After completing this course we recommend these next steps:

  • Go through the “Managing and supervising computational Projects” course (unless already completed)
  • Explore the set of resources provided at the end of each lesson for a deep dive into the topics with real-world examples
  • Establish connections with other courses and training materials offered by The Alan Turing Institute, The Crick Institute, The Carpentries, The Turing Way and other initiatives and organisations involved in the maintenance and development of this training material
  • Connect with other research communities and projects in open research, data science and AI to further enhance theoretical and technical skills
  • Collaborate with other scholarly experts such as librarians, research software engineers, community managers, statisticians and experts with specialised skills in your organisation who can provide specific support in your project.

In this course, we are introducing data science, AI and related concepts. Another workshop materials developed under the Data Science for Biomedical Scientists project, Managing and Supervising Computational Projects, discusses best practices, tools, and strategies of project management in reproducible computational projects. Although both courses were developed to complement each other they can also be booked separately. Both courses discuss challenges, solutions and examples of machine learning and AI applications within biomedical research and related fields. The recommendations are transferable across many other disciplines within Life Sciences.

Funding and Collaboration

Data Science for Biomedical Scientists is funded by The Alan Turing Institute’s AI for Science and Government (ASG) Research Programme. It is an extension of The Crick-Turing Biomedical Data Science Awards that strongly indicated an urgent need to provide introductory resources for data science in bioscience researchers. This project extension will leverage strategic engagement between Turing’s data science community and Crick’s biosciences communities.

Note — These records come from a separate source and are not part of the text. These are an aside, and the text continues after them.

/-! ## Receive frames (08 R260, R263, R267, R273, 02 R56) -/

/-- 08 R261: the bits of a slot. -/
def slotBits (code : Nat) : Nat := if code = 0 then 16 else if code = 2 then 32 else 24
/-- 08 R261: the word select at each bit clock of a frame, from the most significant bit of the left slot on. -/
def wsShape (lj : Bool) (n : Nat) : List Bool :=
  if lj then List.replicate n true ++ List.replicate n false else List.replicate (n - 1) false ++ List.replicate n true ++ [false]
/-- 08 R261: bits as shifted, most significant first. -/
def msbWord (l : List Bool) : Nat := l.foldl (fun v b => 2 * v + b2n b) 0
def msbBits (n v : Nat) : List Bool := (List.range n).map (fun i => bitOf v (n - 1 - i))
/-- 08 R262: the parity of time slots 4 to 31 is odd, which is an error (R263). -/
def parityOdd (s : BitVec 28) : Bool := (List.range 28).foldl (fun p i => p != s.getLsbD i) false
/-- 08 R262, R267: the frame is whole: bit counts and word select, or preambles and biphase code, are right. -/
def waveGood (i : Nat) (d : Side) (w : PortWave) : Bool :=
  match w with
  | .serial bits => !isAes i && bits.map (·.1) == wsShape (wbit d.cfg PRT_SIDE_CFG_format) (slotBits (slotCode i d))
  | .aes p0 p1 _ _ intact => isAes i && intact && p0 != .Y && p1 == .Y
/-- 08 R261, R262: the slot words of a frame, left and right. -/
def waveWords (i : Nat) (d : Side) (w : PortWave) : BitVec 32 × BitVec 32 :=
  match w with
  | .serial bits =>
    let n := slotBits (slotCode i d)
    (BitVec.ofNat 32 (msbWord ((bits.take n).map (·.2))), BitVec.ofNat 32 (msbWord (((bits.drop n).take n).map (·.2))))
  | .aes _ _ s0 s1 _ => ((s0.setWidth 24).setWidth 32, (s1.setWidth 24).setWidth 32)
/-- 08 R263: parity errors of the two channels. -/
def waveParity (w : PortWave) : Bool × Bool :=
  match w with | .serial _ => (false, false) | .aes _ _ s0 s1 _ => (parityOdd s0, parityOdd s1)

/-- 02 R56: a slot word as S64. -/
def slotWord (code : Nat) (w : BitVec 32) : S64 :=
  if code = 0 then fromPcm16 (w.setWidth 16) else if code = 2 then fromPcm24 ((w >>> 8).setWidth 24) else fromPcm24 (w.setWidth 24)

/-- 18 R545: the side that sentinel `n` watches. -/
def sentSide (s : State) (n : Nat) : Nat :=
  let p := fget s (PWR_SENT_CFG n) PWR_SENT_CFG_port
  if fbit s (PWR_SENT_CFG n) PWR_SENT_CFG_aes then 96 + p % 32 else 2 * p
/-- Whole frames feed the sentinels of their side. -/
def sentFeed (i : Nat) (l r : S64) (s : State) : State :=
  (List.range 32).foldl (fun s n =>
    if fbit s (PWR_SENT_CFG n) PWR_SENT_CFG_enable && sentSide s n == i && sideLocked s i then
      let v := if fbit s (PWR_SENT_CFG n) PWR_SENT_CFG_channel then r else l
      { s with pwr := { s.pwr with sentN := smMod 0 s.pwr.sentN n (· + 1),
                                   sentPk := smMod 0 s.pwr.sentPk n (fun p => Nat.max p (v.toInt.natAbs / 2 ^ 33)) } }
    else s) s

/-- 08 R260, R263, R267: a frame is latched at a receive side. -/
def doPortFrameReceived (i : Fin 160) (f : RxFrame) (s : State) : State :=
  match side s i with
  | none => s
  | some d =>
    let began := match sideDom s i with | some x => (genOf s x).last.isSome | none => false
    if !isRx i || !sideWorks s i d || !began || isAbsent s (sideSupply i) then s
    else
      let master := sideMaster i d
      let good := waveGood i d f.wave
      let (parL, parR) := waveParity f.wave
      let s1 := if master then s else sideFrame i good f.at_.toNat s
      let s2 := cntN s1 (PRT_SIDE_PARITY i) (b2n parL + b2n parR)
      let s3 := if master then s2
        else
          let ph := f.at_.toNat / 2 ^ 24
          let near := decide (f.at_.toNat < 8 * 2 ^ 24) || decide (248 * 2 ^ 24 < f.at_.toNat)
          fset (fset s2 (PRT_SIDE_STATUS i) PRT_SIDE_STATUS_phase ph) (PRT_SIDE_STATUS i) PRT_SIDE_STATUS_marginal (b2n near)
      match side s3 i with
      | none => s3
      | some e =>
        let code := slotCode i e
        let whole := good || master
        let (left, right) := waveWords i d f.wave
        let l := if !whole || parL then e.wordL else slotWord code left
        let r := if !whole || parR then e.wordR else slotWord code right
        let s4 := setSide i (some { e with wordL := l, wordR := r, heldMask := e.mask, mask := maskReg s3 i }) s3
        if whole && !master then sentFeed i l r s4 else s4
where
  isAbsent (s : State) (v : Supply) : Bool := s.pin.absent.contains v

Pulling together existing training materials, infrastructure support and domain expertise from The Alan Turing Institute, The Turing Way, The Carpentries, Open Life Science and the Turing ‘omics interest group, we will design and deliver a resource that is accessible and comprehensible for the biomedical and wet-lab biology researchers.

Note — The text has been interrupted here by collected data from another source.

/-- 10 R312 to R314: a tick frame is accepted or discarded. -/
def frameIn (l : Nat) (f : LinkUnit) (s : State) : State :=
  match frameFail s f with
    | some c =>
      let s1 := occur (cnt s (if c = 1 then DAX_CRC l else if c = 3 then DAX_LATE l else DAX_INDEX l)) 0x280 l [BitVec.ofNat 32 c]
      if c = 1 then accuse s1 4 else s1
    | none =>
      match domOf (bitsOf f.header.toNat 12 2) with
      | none => s
      | some x =>
        let k := (f.words.headD 0).toNat
        let d := daxLink s l
        let keep := d.frames.filter (fun g => !(g.dom == x && g.k == k))
        setDaxLink s l { d with frames := keep ++ [⟨x, k, frameWords (f.words.drop 1) (f.words.drop 129)⟩] }

/-- 10 R305, R306, R308, R312: the blocks of a tick frame arrive; the link takes frames in UP. -/
def doTickFrameReceived (l : Fin 2) (rx : List Block66) (s0 : State) : State :=
  if !lineOpen s0 l then s0
  else
    let s := lineTake l rx s0
    match lineFrame s0 l rx with
    | some f => if linkState s l = lkUP then frameIn l f s else s
    | none => s

/-- 10 R313, R316: the word of receive channel `c` of link `l` in the work of tick `n` of domain `x`. -/
def daxRx (s : State) (x : Dom) (l c n : Nat) : S64 :=
  match (daxLink s l).frames.find? (fun f => f.dom == x && f.k + 2 == n) with
  | some f => smGet 0 f.words c
  | none => 0
/-- Frames whose tick has passed are forgotten at tick event `n`. -/
def framesForget (x : Dom) (n : Nat) (s : State) : State :=
  (List.range 2).foldl (fun s l =>
    let d := daxLink s l
    setDaxLink s l { d with frames := d.frames.filter (fun f => f.dom != x || decide (n ≤ f.k + 2)) }) s

/-! ## Transmit channels and tick frames sent (10 R310, R311, R317, R318, R323) -/

/-- 10 R318: a link's island takes the transmit map that has been written. -/
def txmapApply (l : Nat) (s : State) : State :=
  setDaxLink s l { daxLink s l with
    txmap := (smRange s.regs (DAX_TXMAP l 0) (DAX_TXMAP l 8192)).map (fun (k, w) => (k - DAX_TXMAP l 0, w)) }
def doTxmapApply (l : Fin 2) (s : State) : State := txmapApply l s

/-- 10 R317: a value as a transmit channel takes it, at the end of the tick: an S-slot's as the ring carried it, a
D-slot's as its output strip handed it on. -/
def daxVal (s : State) (x : Dom) (v : PatchVal) : S64 :=
  if valDom s v ≠ some x then 0
  else match v with
    | .nothing => 0
    | .dslot d => pipe s pO3old d
    | .sslot i =>
      let o := occCode s i
      if o / 65536 = 8 then (if domD s (o % 65536) = some x then smGet 0 s.gal.dval (o % 65536) else 0) else pipe s (pHold 1) i

/-- The word of a transmit channel, and whether patch_out saturated. -/
def daxWord (s : State) (f : Formed) : S64 × Bool :=
  if f.k = 0 then (daxVal s f.dom f.live, false) else xfadeStep (daxVal s f.dom f.live) (daxVal s f.dom f.pend) f.k f.len

/-- The words of the tick of domain `x` that ends, by channel. -/
def linkWords (x : Dom) (l : Nat) (s : State) : List (Nat × S64) × Nat :=
  let f := s.str.formed.filterMap (fun (k, f) => match f with
    | some f => if k / 8192 = l ∧ f.dom = x then some (k % 8192, daxWord s f) else none
    | none => none)
  let ps := (daxLink s l).ps.filterMap (fun (e, c) =>
    match c with
    | some c =>
      let v := smGet 0 (daxLink s l).psOut (e - 4096)
      if 4096 ≤ e ∧ domD s (e - 4096) = some x then some [(c, v.setWidth 64), (c + 1, (v >>> 64).setWidth 64)] else none
    | none => none)
  (f.map (fun (c, w, _) => (c, w)) ++ ps.flatten, (f.filter (fun e => e.2.2)).length)

/-- 10 R310, 12 R374: the frame of tick `k` of domain `x` is due on a link in UP, if the tick began there in UP (R332;
log 101, DEDUCED). -/
def linkFrame (x : Dom) (k l : Nat) (s : State) : State :=
  let (ws, sat) := linkWords x l s
  let s1 := cntN s (DAX_SAT l) sat
  if linkState s1 l ≠ lkUP ∨ !(daxLink s1 l).live.contains x then s1
  else
    let mute := l == 1 && s1.twn.withdrawn && fbit s1 TWN_CFG TWN_CFG_dax1_mute
    let out := if mute then [] else ws.foldl (fun m (c, w) => smSet none m c (some w)) ([] : SMap (Option S64))
    let hdr := btFRAME_START + domRate s1 x * 2 ^ 8 + (domNo x + 1) * 2 ^ 12 + (daxLink s1 l).engineId * 2 ^ 14 + out.length * 2 ^ 28
    let d := daxLink s1 l
    setDaxLink s1 l { d with due := d.due ++ [⟨s1.tim.freiz, x, hdr, k, out.map (fun (c, w) => (c, (w.getD 0).toNat))⟩] }

/-- 10 R311: a frame waits for the frame of an earlier domain whose tick begins at the same moment and has still to be taken
(log 101, DEDUCED). -/
def frameWaits (s : State) (x : Dom) : Bool :=
  [Dom.A, .B].any (fun y => decide (domNo y < domNo x) && running s y && decide (untilTick s y ≤ 0))

/-- 10 R310, R311, R332: a link at the tick event of domain `x` that ends tick `last`. -/
def linkTick (x : Dom) (last : Option Nat) (l : Nat) (s : State) : State :=
  let late := (daxLink s l).due.any (fun f => decide (f.since < s.tim.freiz))
  let s1 := if late then framesFlush l s else s
  let s2 := match last with | some k => linkFrame x k l s1 | none => s1
  let s3 := if frameWaits s2 x then s2 else framesFlush l s2
  let d := daxLink s3 l
  let live := d.live.filter (· != x)
  setDaxLink s3 l { d with psOut := if last.isSome then d.psOut.filter (fun (d, _) => domD s3 d != some x) else d.psOut,
                           live := if linkState s3 l = lkUP then live ++ [x] else live }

This project will build on two main focus areas of the Turing Institute’s AI for Science and Government research programmes: good data science practice; and effective communication with stakeholders. In building this project, we will integrate the Tools, practices and systems (TPS) Research Programme’s core values: build trustworthy systems; embed transparent reporting practices; promote inclusive interoperable design; maintain ethical integrity and encourage respectful co-creation.



All materials are developed online openly under CC-BY 4.0 License using The Carpentries training format and The Carpentries Incubator lesson infrastructure.

Key Points

  • This workshop is developed for mid-career and senior researchers in biomedical and biosciences fields.

  • This workshop aims to build a shared understanding of data science and AI in the context of biomedicine and related fields.

  • Without going into underlying technical details, the contents provide a general overview and present selected case studies of biomedical relevance.